(Collected data entries)

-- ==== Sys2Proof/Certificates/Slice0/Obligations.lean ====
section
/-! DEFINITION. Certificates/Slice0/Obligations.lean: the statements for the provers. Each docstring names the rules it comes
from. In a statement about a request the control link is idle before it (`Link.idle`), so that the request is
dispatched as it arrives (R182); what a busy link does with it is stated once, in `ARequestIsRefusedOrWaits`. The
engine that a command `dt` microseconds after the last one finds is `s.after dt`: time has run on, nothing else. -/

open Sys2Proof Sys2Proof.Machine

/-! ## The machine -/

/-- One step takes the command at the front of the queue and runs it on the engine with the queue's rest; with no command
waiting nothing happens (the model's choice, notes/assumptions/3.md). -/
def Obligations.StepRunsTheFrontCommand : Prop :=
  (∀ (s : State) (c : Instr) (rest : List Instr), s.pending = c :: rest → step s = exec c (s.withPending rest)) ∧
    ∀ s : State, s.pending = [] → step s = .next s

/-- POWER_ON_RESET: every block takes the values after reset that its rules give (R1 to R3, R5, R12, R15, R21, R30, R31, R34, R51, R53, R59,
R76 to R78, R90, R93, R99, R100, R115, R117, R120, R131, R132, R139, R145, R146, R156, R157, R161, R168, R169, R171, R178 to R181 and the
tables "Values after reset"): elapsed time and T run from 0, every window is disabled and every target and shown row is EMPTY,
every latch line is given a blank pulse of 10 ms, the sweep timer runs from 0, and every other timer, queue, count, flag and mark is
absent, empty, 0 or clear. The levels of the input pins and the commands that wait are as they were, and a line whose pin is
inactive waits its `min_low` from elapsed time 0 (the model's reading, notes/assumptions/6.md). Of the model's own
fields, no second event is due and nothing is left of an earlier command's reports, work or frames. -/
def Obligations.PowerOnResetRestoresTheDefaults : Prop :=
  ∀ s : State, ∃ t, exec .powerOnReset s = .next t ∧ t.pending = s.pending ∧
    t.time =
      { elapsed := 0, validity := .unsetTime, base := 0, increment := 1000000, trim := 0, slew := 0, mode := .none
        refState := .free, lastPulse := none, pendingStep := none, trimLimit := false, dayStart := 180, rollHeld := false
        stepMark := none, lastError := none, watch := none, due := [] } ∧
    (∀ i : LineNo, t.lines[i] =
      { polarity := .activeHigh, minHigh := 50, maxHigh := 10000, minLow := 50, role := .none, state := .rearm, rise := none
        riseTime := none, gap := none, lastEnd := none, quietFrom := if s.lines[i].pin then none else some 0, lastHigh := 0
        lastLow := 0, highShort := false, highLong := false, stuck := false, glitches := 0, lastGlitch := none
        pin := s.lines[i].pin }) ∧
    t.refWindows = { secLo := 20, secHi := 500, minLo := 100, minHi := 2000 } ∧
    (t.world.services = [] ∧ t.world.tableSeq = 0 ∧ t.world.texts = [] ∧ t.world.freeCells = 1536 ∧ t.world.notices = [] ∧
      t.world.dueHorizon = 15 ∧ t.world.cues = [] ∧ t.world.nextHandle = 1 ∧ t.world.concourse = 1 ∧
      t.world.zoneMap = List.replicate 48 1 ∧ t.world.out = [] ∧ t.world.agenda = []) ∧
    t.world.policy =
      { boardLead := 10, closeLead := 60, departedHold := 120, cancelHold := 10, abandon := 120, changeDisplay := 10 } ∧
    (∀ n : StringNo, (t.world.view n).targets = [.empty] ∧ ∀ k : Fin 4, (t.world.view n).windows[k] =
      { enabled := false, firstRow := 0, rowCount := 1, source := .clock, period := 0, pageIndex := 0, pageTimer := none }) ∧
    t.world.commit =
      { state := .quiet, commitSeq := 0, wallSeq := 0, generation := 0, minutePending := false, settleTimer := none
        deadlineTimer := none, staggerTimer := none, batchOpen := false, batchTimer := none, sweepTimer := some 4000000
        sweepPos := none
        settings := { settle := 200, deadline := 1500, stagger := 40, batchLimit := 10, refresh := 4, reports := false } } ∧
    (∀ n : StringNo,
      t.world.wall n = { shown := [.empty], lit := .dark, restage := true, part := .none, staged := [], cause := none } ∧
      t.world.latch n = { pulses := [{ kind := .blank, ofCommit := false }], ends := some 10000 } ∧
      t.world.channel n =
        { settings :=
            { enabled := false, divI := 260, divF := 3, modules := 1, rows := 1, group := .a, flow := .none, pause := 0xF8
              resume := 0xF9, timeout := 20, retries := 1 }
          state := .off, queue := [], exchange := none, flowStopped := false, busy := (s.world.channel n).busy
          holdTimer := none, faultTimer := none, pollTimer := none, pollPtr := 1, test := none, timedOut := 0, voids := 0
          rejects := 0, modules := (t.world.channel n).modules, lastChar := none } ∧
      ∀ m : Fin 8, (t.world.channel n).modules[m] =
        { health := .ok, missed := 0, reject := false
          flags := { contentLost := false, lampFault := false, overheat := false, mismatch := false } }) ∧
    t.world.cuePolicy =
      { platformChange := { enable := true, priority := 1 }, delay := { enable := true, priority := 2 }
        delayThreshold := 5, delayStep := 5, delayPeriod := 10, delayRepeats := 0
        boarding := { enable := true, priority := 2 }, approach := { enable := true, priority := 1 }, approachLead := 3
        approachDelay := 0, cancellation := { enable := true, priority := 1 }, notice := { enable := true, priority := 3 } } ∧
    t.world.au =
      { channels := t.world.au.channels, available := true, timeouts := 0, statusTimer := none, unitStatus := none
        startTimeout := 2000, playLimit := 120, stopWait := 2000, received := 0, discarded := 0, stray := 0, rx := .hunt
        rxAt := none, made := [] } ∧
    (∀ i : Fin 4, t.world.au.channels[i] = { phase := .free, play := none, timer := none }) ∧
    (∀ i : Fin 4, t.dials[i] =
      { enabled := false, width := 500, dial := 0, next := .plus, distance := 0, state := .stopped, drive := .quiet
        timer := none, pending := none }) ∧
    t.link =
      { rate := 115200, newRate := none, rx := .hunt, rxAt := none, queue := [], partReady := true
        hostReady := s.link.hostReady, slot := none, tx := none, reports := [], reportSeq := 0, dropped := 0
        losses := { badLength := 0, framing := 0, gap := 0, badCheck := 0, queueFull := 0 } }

▸ **EXERCISE REQUIREMENTS**: Among the records above, only the lines between the line holding "rules it comes" and the line holding "every latch line", inclusive, are to be output, exactly as written.

▸ **EXPECTED ANSWER**:
/-! DEFINITION. Certificates/Slice0/Obligations.lean: the statements for the provers. Each docstring names the rules it comes
from. In a statement about a request the control link is idle before it (`Link.idle`), so that the request is
dispatched as it arrives (R182); what a busy link does with it is stated once, in `ARequestIsRefusedOrWaits`. The
engine that a command `dt` microseconds after the last one finds is `s.after dt`: time has run on, nothing else. -/

open Sys2Proof Sys2Proof.Machine

/-! ## The machine -/

/-- One step takes the command at the front of the queue and runs it on the engine with the queue's rest; with no command
waiting nothing happens (the model's choice, notes/assumptions/3.md). -/
def Obligations.StepRunsTheFrontCommand : Prop :=
  (∀ (s : State) (c : Instr) (rest : List Instr), s.pending = c :: rest → step s = exec c (s.withPending rest)) ∧
    ∀ s : State, s.pending = [] → step s = .next s

/-- POWER_ON_RESET: every block takes the values after reset that its rules give (R1 to R3, R5, R12, R15, R21, R30, R31, R34, R51, R53, R59,
R76 to R78, R90, R93, R99, R100, R115, R117, R120, R131, R132, R139, R145, R146, R156, R157, R161, R168, R169, R171, R178 to R181 and the
tables "Values after reset"): elapsed time and T run from 0, every window is disabled and every target and shown row is EMPTY,
every latch line is given a blank pulse of 10 ms, the sweep timer runs from 0, and every other timer, queue, count, flag and mark is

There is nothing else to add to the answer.